Bruxism, Temporomandibular Disorders (TMD), Myofascial Pain
Conditions
Keywords
Occlusal splint, Botulinum toxin type A, Medical-splint therapy, Fonseca Anamnestic Index, Masticatory muscle pain, Bruxism-related TMD symptoms, Temporomandibular disorder symptoms
Brief summary
This study compares three treatment approaches for adults with bruxism-related temporomandibular disorder symptoms: occlusal splint therapy, botulinum toxin type A injection, and combined medical-splint therapy. Participants were assigned to one of three non-randomized treatment arms according to clinical indication, symptom profile, shared decision-making, and patient preference. Symptom severity was assessed before treatment and after 3 months using the Fonseca Anamnestic Index. The primary purpose of the study was to compare the 3-month change in total Fonseca Anamnestic Index scores among the treatment arms. Selected symptom items and treatment-related adverse events were also evaluated during follow-up.
Detailed description
This is a prospective, non-randomized, open-label, controlled, parallel-arm clinical trial evaluating treatment outcomes in patients with bruxism-related temporomandibular disorder symptoms. A total of 60 adult participants were assigned to one of three treatment arms: occlusal splint therapy, botulinum toxin type A injection, or combined medical-splint therapy. Participants in the occlusal splint arm received custom-made maxillary stabilization splints and were instructed to use the splints during sleep. Participants in the botulinum toxin type A arm received a single session of intramuscular injections into the masseter and temporalis muscles. Participants in the combined medical-splint arm received a maxillary stabilization splint together with a short-term pharmacological regimen for acute symptom control. The Fonseca Anamnestic Index was administered at baseline and at the 3-month follow-up. The primary outcome was the change in total Fonseca Anamnestic Index score from baseline to 3 months. Secondary assessments included changes in selected Fonseca Anamnestic Index sub-item scores, changes in Fonseca Anamnestic Index severity categories, and monitoring of treatment-related adverse events. Because of the nature of the interventions, participants and clinicians were not blinded to treatment assignment.
Interventions
Custom-made maxillary stabilization splints were fabricated from hard acrylic resin and adjusted to obtain simultaneous bilateral posterior contacts in centric relation and canine guidance during eccentric movements. Participants were instructed to wear the splints during sleep for at least eight hours per night.
Botulinum toxin type A was administered as a single intramuscular injection session. Dysport was reconstituted with 2 mL sterile 0.9% saline. A total dose of 160 U Dysport was administered per participant, consisting of 60 U into each masseter muscle and 20 U into each temporalis muscle.
Thiocolchicoside 8 mg/day was prescribed as part of a short-term pharmacological regimen for acute symptom control in the combined medical-splint therapy arm.
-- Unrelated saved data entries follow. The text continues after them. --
-- ==== Sys2Proof/Tests/Slice0.lean ====
section
/-! SUPPORT. The model's own tests, each on one step or one function, with the expected value from the spec's vectors
(95_test_vectors.md, named at each test); and, for every statement with hypotheses, a witness that meets them. -/

namespace Sys2Proof.Tests

open Sys2Proof Sys2Proof.Machine

/-! ### Helpers: the configuration of 95 Part 2 and 3, with its illustrative socket codes -/

/-- CLK_HZ = 1000000, TICK_W = 16, UNBOUNDED. -/
def cfg1 : Config := ⟨⟨1000000, 16, .unbounded, 0xABCDE#20, 0x12345#20⟩, by decide⟩

/-- The same with QUEUE_DEPTH = 16 (95 P5). -/
def cfg16 : Config := ⟨⟨1000000, 16, .finite 16, 0xABCDE#20, 0x12345#20⟩, by decide⟩

/-- The state right after RESET. -/
def s0 : State := State.afterReset cfg1

/-- SocketWave(3, true). -/
def w3 : Waveform := socketWave cfg1.params (buildTable 1000000) 3#8 true

/-- The waveform of the Beep command of 95 W1. -/
def wBeep : Waveform := collarWave (buildTable 1000000) 1234#16 1#8 .beep 50#8

/-- The port record of `SOCKET 3, ON` answered OK. -/
def ok3 : PortAnswer := .ack (some (.socket 3#8 true)) .ok

/-- After `SOCKET 3, ON`. -/
def sQueued : State := { s0 with fifo := List.replicate 10 w3, portlog := [ok3] }

/-- And a TICK: the first copy is offered. -/
def sOffered : State :=
  { sQueued with fifo := List.replicate 9 w3, busy := true, startPending := some w3, popped := [w3] }

/-- And a TX_ACCEPT: it is in flight. -/
def sFlying : State := { sOffered with startPending := none, inflight := some w3, txlog := [w3] }

/-- And a TX_DONE: the completion is in the synchronizer. -/
def sDone : State := { sFlying with inflight := none, donePending := true }

/-- Or a TX_REJECT of the offer. -/
def sFailed : State := { sOffered with startPending := none, faultTxStart := true }

/-! ### Well-formedness: one ill-formed term for each check -/

/-- OP reserved (95 V6). -/
theorem test_wf_reserved_op : CmdWord.wellFormed 0x3000000000000000#64 = false := by decide

/-- SOCKET reserved bit 9 (95 V6). -/
theorem test_wf_socket_reserved_bit : CmdWord.wellFormed 0x1000000000000303#64 = false := by decide

/-- COLLAR reserved bit 50 (95 V6). -/
theorem test_wf_collar_reserved_bit : CmdWord.wellFormed 0x2004000000000000#64 = false := by decide

/-- A malformed payload, and payload lines on a label without payload. -/
theorem test_wf_step_words :
    StepWord.wellFormed ⟨0#3, 0#64⟩ = false ∧ StepWord.wellFormed ⟨1#3, 1#64⟩ = false
    ∧ StepWord.wellFormed ⟨1#3, 0#64⟩ = true ∧ StepWord.wellFormed ⟨0#3, 0x1000000000000103#64⟩ = true := by
  decide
The medication was used for 7 to 10 days.
Tenoxicam 20 mg/day was prescribed as part of a short-term pharmacological regimen for acute symptom control in the combined medical-splint therapy arm. The medication was used for 7 to 10 days.
Sponsors
Study design
Masking description
No masking was performed because of the nature of the interventions. Participants and care providers were aware of the assigned treatment.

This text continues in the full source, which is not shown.